-- ==== Sys2Proof/Machine/Formats.lean ====
section
/-!
DEFINITION. The vector formats: codes, word tags, elements per lane and per word (R54, R56, R58, R59), the reading of
elements with block scales (R65), and Philox4x32-10 with the draw of a stochastic rounding (R76).
-/

namespace Sys2Proof.Machine

/-- The format code of R54. -/
def fmtCode : Fmt → Nat
  | .fp32 => 0 | .bf16 => 1 | .fp16 => 2 | .e4m3 => 3 | .e5m2 => 4 | .mxfp8e4 => 5 | .mxfp8e5 => 6 | .mxfp6e2 => 7
  | .mxfp6e3 => 8 | .mxfp4 => 9 | .mxint8 => 10 | .int32 => 11 | .int8 => 12

/-- The format a code names, if it is assigned (R54). -/
def fmtOfCode : Nat → Option Fmt
  | 0 => some .fp32 | 1 => some .bf16 | 2 => some .fp16 | 3 => some .e4m3 | 4 => some .e5m2 | 5 => some .mxfp8e4
  | 6 => some .mxfp8e5 | 7 => some .mxfp6e2 | 8 => some .mxfp6e3 | 9 => some .mxfp4 | 10 => some .mxint8
  | 11 => some .int32 | 12 => some .int8 | _ => none

/-- The memory word tag of a format (R54). -/
def fmtTag : Fmt → Tag
  | .fp32 => Tag.fp32x2 | .bf16 => Tag.bf16x4 | .fp16 => Tag.fp16x4 | .e4m3 => Tag.e4m3x8 | .e5m2 => Tag.e5m2x8
  | .mxfp8e4 => Tag.mxfp8 | .mxfp8e5 => Tag.mxfp8 | .mxfp6e2 => Tag.mxfp6 | .mxfp6e3 => Tag.mxfp6 | .mxfp4 => Tag.mxfp4
  | .mxint8 => Tag.mxint8 | .int32 => Tag.int64 | .int8 => Tag.int64

/-- Elements per lane (R54). -/
def fmtLane : Fmt → Nat
  | .fp32 => 1 | .int32 => 1 | .bf16 => 2 | .fp16 => 2 | .mxfp4 => 8 | _ => 4

/-- Bits of an element within a lane (R56): six for MXFP6. -/
def fmtBits : Fmt → Nat
  | .fp32 => 32 | .int32 => 32 | .bf16 => 16 | .fp16 => 16 | .mxfp4 => 4 | .mxfp6e2 => 6 | .mxfp6e3 => 6 | _ => 8

/-- The MX formats (R54). -/
def fmtIsMx : Fmt → Bool
  | .mxfp8e4 => true | .mxfp8e5 => true | .mxfp6e2 => true | .mxfp6e3 => true | .mxfp4 => true | .mxint8 => true
  | _ => false

/-- The integer formats. -/
def fmtIsInt : Fmt → Bool
  | .int32 => true | .int8 => true | _ => false

/-- A format's floating-point element encoding; MXINT8 and the integers have none (R57). -/
def fmtElem : Fmt → Option EFmt
  | .fp32 => some fmtFp32 | .bf16 => some fmtBf16 | .fp16 => some fmtFp16 | .e4m3 => some fmtE4m3
  | .e5m2 => some fmtE5m2 | .mxfp8e4 => some fmtE4m3 | .mxfp8e5 => some fmtE5m2 | .mxfp6e2 => some fmtE2m3
  | .mxfp6e3 => some fmtE3m2 | .mxfp4 => some fmtE2m1 | .mxint8 => none | .int32 => none | .int8 => none

/-- Bits [lo + w − 1 : lo] of a number. -/
def field (x lo w : Nat) : Nat := x / 2 ^ lo % 2 ^ w

/-- The two's complement integer of `w` bits. -/
def toSigned (w x : Nat) : Int := if x % 2 ^ w < 2 ^ (w - 1) then (x % 2 ^ w : Nat) else (x % 2 ^ w : Nat) - (2 ^ w : Nat)

/-- The low `w` bits of an integer. -/
def ofSigned (w : Nat) (k : Int) : Nat := (k % (2 ^ w : Nat)).toNat

/-- An integer as a value. -/
def FVal.ofInt (k : Int) : FVal := ofScaled false k 0

/-- The value of an element's bits in a format, before any block scale (R57). -/
def elemVal (f : Fmt) (b : Nat) : FVal :=
  match fmtElem f with
  | some ef => decodeE ef b
  | none => match f with
    | .int32 => FVal.ofInt (toSigned 32 b)
    | .mxint8 => FVal.scale (-6) (FVal.ofInt (toSigned 8 b))
    | _ => FVal.ofInt (toSigned 8 b)

/-- An MX element under its block's scale (R65). -/
def mxVal (f : Fmt) (scale b : Nat) : FVal :=
  if scale = 0xFF then .nan else FVal.scale ((scale : Int) - 127) (elemVal f b)

/-- Lane `j` of a V register. -/
def laneOf (v : VVal) (j : Nat) : Nat := field v.lanes.toNat (32 * j) 32

/-- Lane `j` as an instruction that copies or tests whole lanes reads it: in an MXFP6 register bits [31:24] read as zero (R56). -/
def laneRead (v : VVal) (j : Nat) : Nat :=
  match v.tag with
  | .fmt f => laneOf v j % 2 ^ (fmtBits f * fmtLane f)
  | _ => laneOf v j

/-- Scale byte `b` of a V register (R56). -/
def scaleOf (v : VVal) (b : Nat) : Nat := field v.scale.toNat (8 * b) 8

/-- Scale byte `b` as an instruction or record that copies the scale field reads it: bytes 16 to 31 of an MX format other than MXFP4 read as zero
(R56). -/
def scaleRead (v : VVal) (b : Nat) : Nat :=
  match v.tag with
  | .fmt f => if fmtIsMx f && f != .mxfp4 && decide (16 ≤ b) then 0 else scaleOf v b
  | _ => scaleOf v b

/-- The bits of element `j` (R56). -/
def elemBits (f : Fmt) (v : VVal) (j : Nat) : Nat :=
  let n := fmtLane f
  field (laneOf v (j / n)) (fmtBits f * (j % n)) (fmtBits f)

/-- The value of element `j`, with its block's scale where the format has one (R56, R65). -/
def elemOf (f : Fmt) (v : VVal) (j : Nat) : FVal :=
  let b := elemBits f v j
  if fmtIsMx f then mxVal f (scaleOf v (j / 32)) b else elemVal f b

/-- Replace `w` bits at `lo` of a number by `x`. -/
def setField (n lo w x : Nat) : Nat := n - field n lo w * 2 ^ lo + x % 2 ^ w * 2 ^ lo

/-- Assemble lanes from a function of the lane number. -/
def lanesOf (f : Nat → Nat) : BitVec 4096 :=
  BitVec.ofNat 4096 ((List.range 128).foldl (fun acc j => acc + f j % 2 ^ 32 * 2 ^ (32 * j)) 0)

/-- Assemble a scale field from a function of the byte number. -/
def scalesOf (f : Nat → Nat) : BitVec 256 :=
  BitVec.ofNat 256 ((List.range 32).foldl (fun acc j => acc + f j % 256 * 2 ^ (8 * j)) 0)

/-- The scale field as it reads (R56). -/
def scaleField (v : VVal) : BitVec 256 := scalesOf (scaleRead v)

/-- One lane assembled from its elements. -/
def laneFrom (f : Fmt) (g : Nat → Nat) : Nat :=
  (List.range (fmtLane f)).foldl (fun acc k => acc + g k % 2 ^ fmtBits f * 2 ^ (fmtBits f * k)) 0

/-! ## Philox4x32-10 -/

/-- One Philox4x32 round on a counter of four 32-bit words under a key of two. -/
def philoxRound (c : Nat × Nat × Nat × Nat) (k : Nat × Nat) : Nat × Nat × Nat × Nat :=
  let p0 := 0xD2511F53 * c.1
  let p1 := 0xCD9E8D57 * c.2.2.1
  let hi (p : Nat) := p / 2 ^ 32
  let lo (p : Nat) := p % 2 ^ 32
  (Nat.xor (Nat.xor (hi p1) c.2.1) k.1, lo p1, Nat.xor (Nat.xor (hi p0) c.2.2.2) k.2, lo p0)

/-- `n` rounds, the key bumped by the Weyl constants between rounds. -/
def philoxRounds : Nat → Nat × Nat × Nat × Nat → Nat × Nat → Nat × Nat × Nat × Nat
  | 0, c, _ => c
  | n + 1, c, k => philoxRounds n (philoxRound c k) ((k.1 + 0x9E3779B9) % 2 ^ 32, (k.2 + 0xBB67AE85) % 2 ^ 32)

/-- Output word `w` of Philox4x32-10 (R76, R148). -/
def philox (key : Word) (c0 : Nat) (stream : BitVec 32) (step : Word) (w : Nat) : BitVec 32 :=
  let o := philoxRounds 10 (c0 % 2 ^ 32, stream.toNat, field step.toNat 0 32, field step.toNat 32 32)
    (field key.toNat 0 32, field key.toNat 32 32)
  BitVec.ofNat 32 (match w % 4 with | 0 => o.1 | 1 => o.2.1 | 2 => o.2.2.1 | _ => o.2.2.2)

/-- The rounding of element `idx` under mode `rm` in a context: its random word is drawn only under SR (R76, R142). -/
def rndAt (x : Ctx) (rm : Rm) (idx : Nat) : Rnd :=
  ⟨rm, if rm = .sr then philox x.srkey (idx / 4) x.srstream x.srstep (idx % 4) else 0⟩

end Sys2Proof.Machine
end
————————
**DESCRIPTION OF THE TASK**:
From the opening line of the data above, please print each line as written up to and including the line that contains "def fmtLane : Fmt → Nat", and nothing more.

**ANSWER FOR THE TASK**:
-- ==== Sys2Proof/Machine/Formats.lean ====
section
/-!
DEFINITION. The vector formats: codes, word tags, elements per lane and per word (R54, R56, R58, R59), the reading of
elements with block scales (R65), and Philox4x32-10 with the draw of a stochastic rounding (R76).
-/

namespace Sys2Proof.Machine

/-- The format code of R54. -/
def fmtCode : Fmt → Nat
  | .fp32 => 0 | .bf16 => 1 | .fp16 => 2 | .e4m3 => 3 | .e5m2 => 4 | .mxfp8e4 => 5 | .mxfp8e5 => 6 | .mxfp6e2 => 7
  | .mxfp6e3 => 8 | .mxfp4 => 9 | .mxint8 => 10 | .int32 => 11 | .int8 => 12

/-- The format a code names, if it is assigned (R54). -/
def fmtOfCode : Nat → Option Fmt
  | 0 => some .fp32 | 1 => some .bf16 | 2 => some .fp16 | 3 => some .e4m3 | 4 => some .e5m2 | 5 => some .mxfp8e4
  | 6 => some .mxfp8e5 | 7 => some .mxfp6e2 | 8 => some .mxfp6e3 | 9 => some .mxfp4 | 10 => some .mxint8
  | 11 => some .int32 | 12 => some .int8 | _ => none

/-- The memory word tag of a format (R54). -/
def fmtTag : Fmt → Tag
  | .fp32 => Tag.fp32x2 | .bf16 => Tag.bf16x4 | .fp16 => Tag.fp16x4 | .e4m3 => Tag.e4m3x8 | .e5m2 => Tag.e5m2x8
  | .mxfp8e4 => Tag.mxfp8 | .mxfp8e5 => Tag.mxfp8 | .mxfp6e2 => Tag.mxfp6 | .mxfp6e3 => Tag.mxfp6 | .mxfp4 => Tag.mxfp4
  | .mxint8 => Tag.mxint8 | .int32 => Tag.int64 | .int8 => Tag.int64

/-- Elements per lane (R54). -/
def fmtLane : Fmt → Nat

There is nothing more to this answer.